“Our new constitution is now established and has an appearance that promises permanency; but in this world nothing can be said to be certain, except death and taxes.” Benjamin Franklin’s letter to Jean-Baptiste Leroy, 1789.
For many of us, the end of the calendar year could not come soon enough. Between the social unrest, political turmoil, the COVID-19 pandemic, and the economic and societal upheaval created thereby, few of us will shed any tears for the end of the 2020 calendar year. Looking ahead, many clients and fellow advisors lament the lack of certainty surrounding government institutions, the future of tax laws, and perhaps the economic outlook.
In this time of uncertainty, I encourage our clients to make decisions based upon the certainties of life, decisions based upon their faith, their love for their families, and their charitable endeavors. Over this past year, I have been honored to help some clients make significant lifetime gifts. Some clients have helped with an adult child’s unexpected living expense costs, other clients with educational costs of their grandchildren, and other clients with the establishment of charitable strategies. While tax law changes might impact the tax efficacy of such lifetime gifting decisions, I am certain that none of the clients that I assisted this past year with significant gifting matters will regret their gifting decisions, given that these decisions were ultimately driven by non-tax considerations.
Keeping in mind that tax rules are likely to change in the coming years, we should plan on the following tax rules going into 2021:
- Federal Unified Credit. The federal “unified credit” for federal gift and estate tax purposes will increase to $11.70 million in 2021, up from $11.58 million in 2020. As I previously summarized, President-Elect Biden had campaigned to reduce the federal exemption to $3.5 million per person.

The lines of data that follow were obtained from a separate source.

-- ==== Sys2Proof/Certificates/Slice0/Obligations.lean ====
section
/-! DEFINITION. The statements for the provers, made from the numbered rules of spec/ file by file. Where a clause rests on a choice of the model, the docstring says so and names the log entry. -/

open Sys2Proof Sys2Proof.Machine

/-! ## Encoding (30_encoding.md) -/

/-- Decoding the word of any legal operation gives that operation back, every operand at every value its field admits (R80 to R83). -/
def Obligations.DecodeOfEncodeIsTheInstruction : Prop :=
  ∀ i : Instr, i.wf = true → decode (encode i) = .ok i

/-- Every word that decodes is the one word of a legal operation: no two words spell the same operation (R80 to R83). -/
def Obligations.DecodedWordIsTheEncoding : Prop :=
  ∀ (w : Word) (i : Instr), decode w = .ok i → encode i = w ∧ i.wf = true

/-- R83: exactly the words it lists are legal, a state that is about to run any other word refuses, and the words the Control Loop issues are all legal. The fields are written as numbers: `op`, `a`, `b` and `z` are the four bytes of the word. -/
def Obligations.LegalWordsAreExactlyThoseListed : Prop :=
  (∀ q : LoopState, ∀ x ∈ loopWords q, ∃ i, decode x = .ok i) ∧
  ∀ w : Word,
    let op := w.toNat % 256
    let a := w.toNat / 2 ^ 8 % 256
    let b := w.toNat / 2 ^ 16 % 256
    let z := w.toNat / 2 ^ 24
    let legal := z = 0 ∧
      ((op = 0x05 ∧ b = 0 ∧ a ≤ 2) ∨ (op = 0x10 ∧ a + b ≤ 128) ∨
        (op ∈ [0x01, 0x02, 0x03, 0x04, 0x06, 0x20, 0x30, 0x40, 0x41, 0x42, 0x43, 0x44, 0x50] ∧ a = 0 ∧ b = 0))
    (legal → ∃ i, decode w = .ok i) ∧
      (¬ legal → (∀ i, decode w ≠ .ok i) ∧
        ∀ s : State, s.halted = false → s.fetch = w → ∃ e, step s = .refused (.illegalWord e))

/-- The words of 95_test_vectors.md V-EN-1 to V-EN-14, each written out, with R85's example and the illegal CSUM of its section 2.2. -/
def Obligations.VectorWordsDecodeAsListed : Prop :=
  decode 0x00000001 = .ok .rxrdy ∧ decode 0x00000002 = .ok .rxpop ∧ decode 0x00000003 = .ok .txann ∧
  decode 0x00000004 = .ok .txpush ∧ decode 0x00000005 = .ok (.setind .idleWait) ∧
  decode 0x00000105 = .ok (.setind .frameRx) ∧ decode 0x00000205 = .ok (.setind .idleDone) ∧
  decode 0x00000305 = .bad .selectorOutOfRange ∧ decode 0x00000006 = .ok .hold ∧
  decode 0x00000020 = .ok .recv ∧ decode 0x00000030 = .ok .classify ∧ decode 0x00000040 = .ok .swapmac ∧
  decode 0x00000041 = .ok .swapip ∧ decode 0x00000042 = .ok .settype ∧ decode 0x00000043 = .ok .ipcsum ∧
  decode 0x00000044 = .ok .icmpcsum ∧ decode 0x00000050 = .ok .xmit ∧ decode 0x00000120 = .bad .operandNotZero ∧
  decode 0x01000020 = .bad .reservedBitsSet ∧ decode 0x00000000 = .bad .unassignedOpcode ∧
  decode 0x00000045 = .bad .unassignedOpcode ∧ decode 0x000000FF = .bad .unassignedOpcode ∧
  decode 0x00141010 = .ok (.csum 16 20) ∧ decode 0x00800110 = .bad .rangeBeyondBuffer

- Annual Exclusion Gift Amount. The federal annual exclusion gift amount stays at the same amount as it was for the past few years. That means that gifts of $15,000 per beneficiary per year will not be considered “taxable gifts” for federal and state estate tax purposes.
- Minnesota Estate and Gift Tax Amounts. The Minnesota estate tax exemption remains the same at $3.0 million per person. Minnesota residents should be advised that while there is no Minnesota gift tax, gifts made within three years of death are included in the “taxable estate” for Minnesota estate tax purposes. Minnesota residents should also keep in mind that the Minnesota estate tax exemption is not automatically portable to the surviving spouse after the first spouse’s death.
- Minimum Intra-Family Interest Rates and Rates of Return. Based upon current minimum interest rates set by the IRS, family members can make loans to one another for free (well, almost free). For example, for intra-family loans made in December, the short-term interest rate on “short-term” loans (i.e., loans less than 3 years) is only 0.15%. Relatedly, the assumed rate of return set by the IRS for assets contributed to a Grantor Retained Annuity Trust is only 0.60%. The law interest rate and low assumed rate of return makes it far easier to transfer wealth to the next generation.
Ben Franklin was right—death and taxes will be with us indefinitely. But he was wrong if he was serious in suggesting that that this was the limit of our known certainties. As we close the end of this tough calendar year, we should focus not on factors outside our control, and over which we have no certainty, but on those matters of which we are certain. For those of us who are professing Christians, Christmas marks an annual reminder of how God took the form of a man in Jesus Christ, Immanuel (literally “God with us”), in order that we might know God and live with Him in peace, now and forever. Regardless of the nature of your hope, I trust that you can make decisions based not on any ephemeral economic, societal or personal financial circumstances, but on that which is lasting joy for you and your family.